▶ **What the exercise asks**:
Check every line of the data below for the string "setTile", and copy the ones that hold it.

▶ **Recorded data**:
◇ ◇ ◇
-- ==== Sys2Proof/Tests/Slice0.lean ====
section
/-! SUPPORT. The model's own tests: the well-formedness checks refuse an ill-formed command of each kind, and for every
statement with hypotheses a concrete state and operands that meet them, clause by clause at the ends of their ranges; and
the spec's worked examples. -/

namespace Sys2Proof.Tests

open Sys2Proof Sys2Proof.Machine

set_option maxRecDepth 20000
set_option Elab.async false

/-! ### Small states -/

/-- A node whose state is not that of reset only in the registers listed. -/
def withRegs (l : List (Nat × Nat)) : State := l.foldl (fun s r => s.setReg r.1 (BitVec.ofNat 64 r.2)) {}

/-- Tiles 0 to 63 are enabled, and tile 0's program is its first 4 sectors of SRAM. -/
def tileOnRegs : State := withRegs [(regAddr .tilSeqProg 0, 4 * 2 ^ 18), (regAddr .pfbPenMap 0, 0)]

/-- A RUNNING tile 0 whose program, from sector 0 of its SRAM, holds these words. -/
def tileRuns (ws : List Nat) (x : Tile := {}) : State :=
  ((tileOnRegs).setTile 0 { x with state := .running }).writeMem (sramBase 0)
    (ws.flatMap (bytesOf 8))

/-- An instruction word: opcode, wait set, post set, and the low 46 bits. -/
def iw (op waits posts low : Nat) : Nat := op * 2 ^ 56 + waits * 2 ^ 51 + posts * 2 ^ 46 + low

/-- An entry that stands at the head of a unit's queue of tile 0. -/
def headed (u : TileUnit) (e : Entry) (x : Tile := {}) : State :=
  tileOnRegs.setTile 0 { x with state := .running, queues := x.queues.put u [e] }

/-- Whether an outcome is exactly this next state. -/
def answers (o : Host.Outcome State Fault Refusal) (u : State) : Bool :=
  match o with
  | .next v => decide (v = u)
  | _ => false

/-- No hurdle is armed while no register has been written. -/
theorem reset_unarmed : ({} : State).anyArmed = false := by decide +kernel


/-- No hurdle is released while no hurdle has a state of its own. -/
theorem no_release (s : State) (hs : s.hurdles = []) (h : Nat) : releaseDue h s = false := by
  have : s.hurdle h = {} := by simp [State.hurdle, hs, Table.get]
  simp [releaseDue, this]

theorem no_release_of (s : State) (hs : s.hurdles = []) (a : Nat) : ∀ h, releaseDue h s = true → s.inMap h a = false :=
  fun h hd => by rw [no_release s hs h] at hd; exact absurd hd (by decide)

/-! ### Well-formedness -/

theorem test_wf_refuses_tile_units : (Instr.nop 576).wf = false ∧ (Instr.vadd 576).wf = false
    ∧ (Instr.tallyWaitComplete 656).wf = false ∧ (Instr.nop 575).wf = true ∧ (Instr.tallyWaitComplete 655).wf = true := by
  decide

theorem test_wf_refuses_frames : (Instr.d2dFrame 134 (zeros 768)).wf = false ∧ (Instr.d2dFrame 0 (zeros 767)).wf = false
    ∧ (Instr.holtimFrame 16 (zeros 1280)).wf = false ∧ (Instr.holtimFrame 15 (zeros 1279)).wf = false
    ∧ (Instr.holtimFrame 15 (zeros 1280)).wf = true ∧ (Instr.ethernetFrame 4 []).wf = false := by
  decide +kernel

theorem test_wf_refuses_memory_units : (Instr.refresh 512 0).wf = false ∧ (Instr.patrolScrub 512 [] []).wf = false
    ∧ (Instr.stackCalibration 8).wf = false ∧ (Instr.forcedCalibration 8).wf = false ∧ (Instr.portSaturation 32).wf = false
    ∧ (Instr.pageCopyOut 8388608).wf = false ∧ (Instr.pageCopyOut 8388607).wf = true := by
  decide

theorem test_wf_refuses_sync_units : (Instr.hurdleRelease 1024).wf = false ∧ (Instr.nodeArriveResend 1024).wf = false
    ∧ (Instr.qwinOpen 8).wf = false ∧ (Instr.qwinClose 8).wf = false ∧ (Instr.synTallyWrite 131072 .akm 0).wf = false
    ∧ (Instr.synTallyWrite 131071 .akm 0).wf = true := by
  decide

theorem test_wf_refuses_ports : (Instr.assign 16 0 0).wf = false ∧ (Instr.assign 0 65536 0).wf = false
    ∧ (Instr.assign 0 0 256).wf = false ∧ (Instr.requestTimeout 0 65536).wf = false
    ∧ (Instr.holtimSaturation 0 2).wf = false ∧ (Instr.linkDown 16).wf = false ∧ (Instr.assign 15 65535 255).wf = true := by
  decide

theorem test_wf_refuses_cores_and_engines : (Instr.rv64Instruction 64).wf = false ∧ (Instr.lvxAdd 64).wf = false
    ∧ (Instr.msiWrite .akm 64 false 0).wf = false ∧ (Instr.marNop 16).wf = false ∧ (Instr.marStartCommit 16 .akm 0).wf = false
    ∧ (Instr.rv64Instruction 63).wf = true ∧ (Instr.solve 15).wf = true := by
  decide

theorem test_wf_refuses_host_units : (Instr.readMsg 16 0).wf = false ∧ (Instr.readMsg 0 8).wf = false
    ∧ (Instr.retransmit 16 0).wf = false ∧ (Instr.sessionIdleTimeout 16).wf = false ∧ (Instr.init 4 []).wf = false
    ∧ (Instr.readMsg 15 7).wf = true := by
  decide

theorem test_wf_refuses_sensors_and_folds : (Instr.thermalTrip 31 0).wf = false ∧ (Instr.thermalAlert 31 0).wf = false
    ∧ (Instr.marginAlarm 576 0).wf = false ∧ (Instr.ageingMeasurement 8 []).wf = false ∧ (Instr.dailyAgeingRecord 16).wf = false
    ∧ (Instr.thermalTrip 30 (-40)).wf = true := by
  decide

/-- No row of the opcode table gives its command bits. -/
theorem test_no_row_has_bits : decodeTableWord 64 0 = none ∧ decodeTableWord 32 0xFFFFFFFF = none := by decide

/-! ### The block -/

theorem witness_StepKeepsMemoryForm :
    ({ pending := [.tapReset] } : State).memWf = true
    ∧ answers (step { pending := [.tapReset] }) { brc := { tapInstr := 0xFF } } = true := by
  decide +kernel

/-! ### The tile -/

/-- Tile 0 at one word, at its word 3. -/
def atWord (w ext : Nat) (x : Tile := {}) : State := tileRuns [0, 0, 0, w, ext] { x with fetch := 3 }

theorem witness_GeneratorInstructionsFollowTheirFields :
    AtWord (atWord (iw 4 0 0 0 + 7 * 2 ^ 51 + 2 ^ 50) (2 ^ 64 - 1)) 0 0x04
    ∧ AtWord (atWord (iw 4 0 0 0 + 31 * 2 ^ 51) (2 ^ 48)) 0 0x04
    ∧ AtWord (atWord (iw 5 0 0 0 + 31 * 2 ^ 51 + 3 * 2 ^ 49 + 2 ^ 39) 0) 0 0x05
    ∧ AtWord (atWord (iw 6 0 0 0 + 1 * 2 ^ 51 + 2 ^ 40 - 1) 0) 0 0x06
    ∧ inRegion (atWord (iw 4 0 0 0 + 31 * 2 ^ 51) (2 ^ 48)) 0 4 = true
    ∧ bitsOf (word1 (atWord (iw 4 0 0 0 + 31 * 2 ^ 51) (2 ^ 48)) 0) 48 16 ≠ 0 := by
  unfold AtWord; and_intros <;> decide +kernel

/-- An open loop that ends on word 9, and one call that was taken inside it. -/
def loop9 : Loop := ⟨0, 9, 1, 0⟩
◇ ◇ ◇
▶ **Result of this exercise**:
  ((tileOnRegs).setTile 0 { x with state := .running }).writeMem (sramBase 0)
  tileOnRegs.setTile 0 { x with state := .running, queues := x.queues.put u [e] }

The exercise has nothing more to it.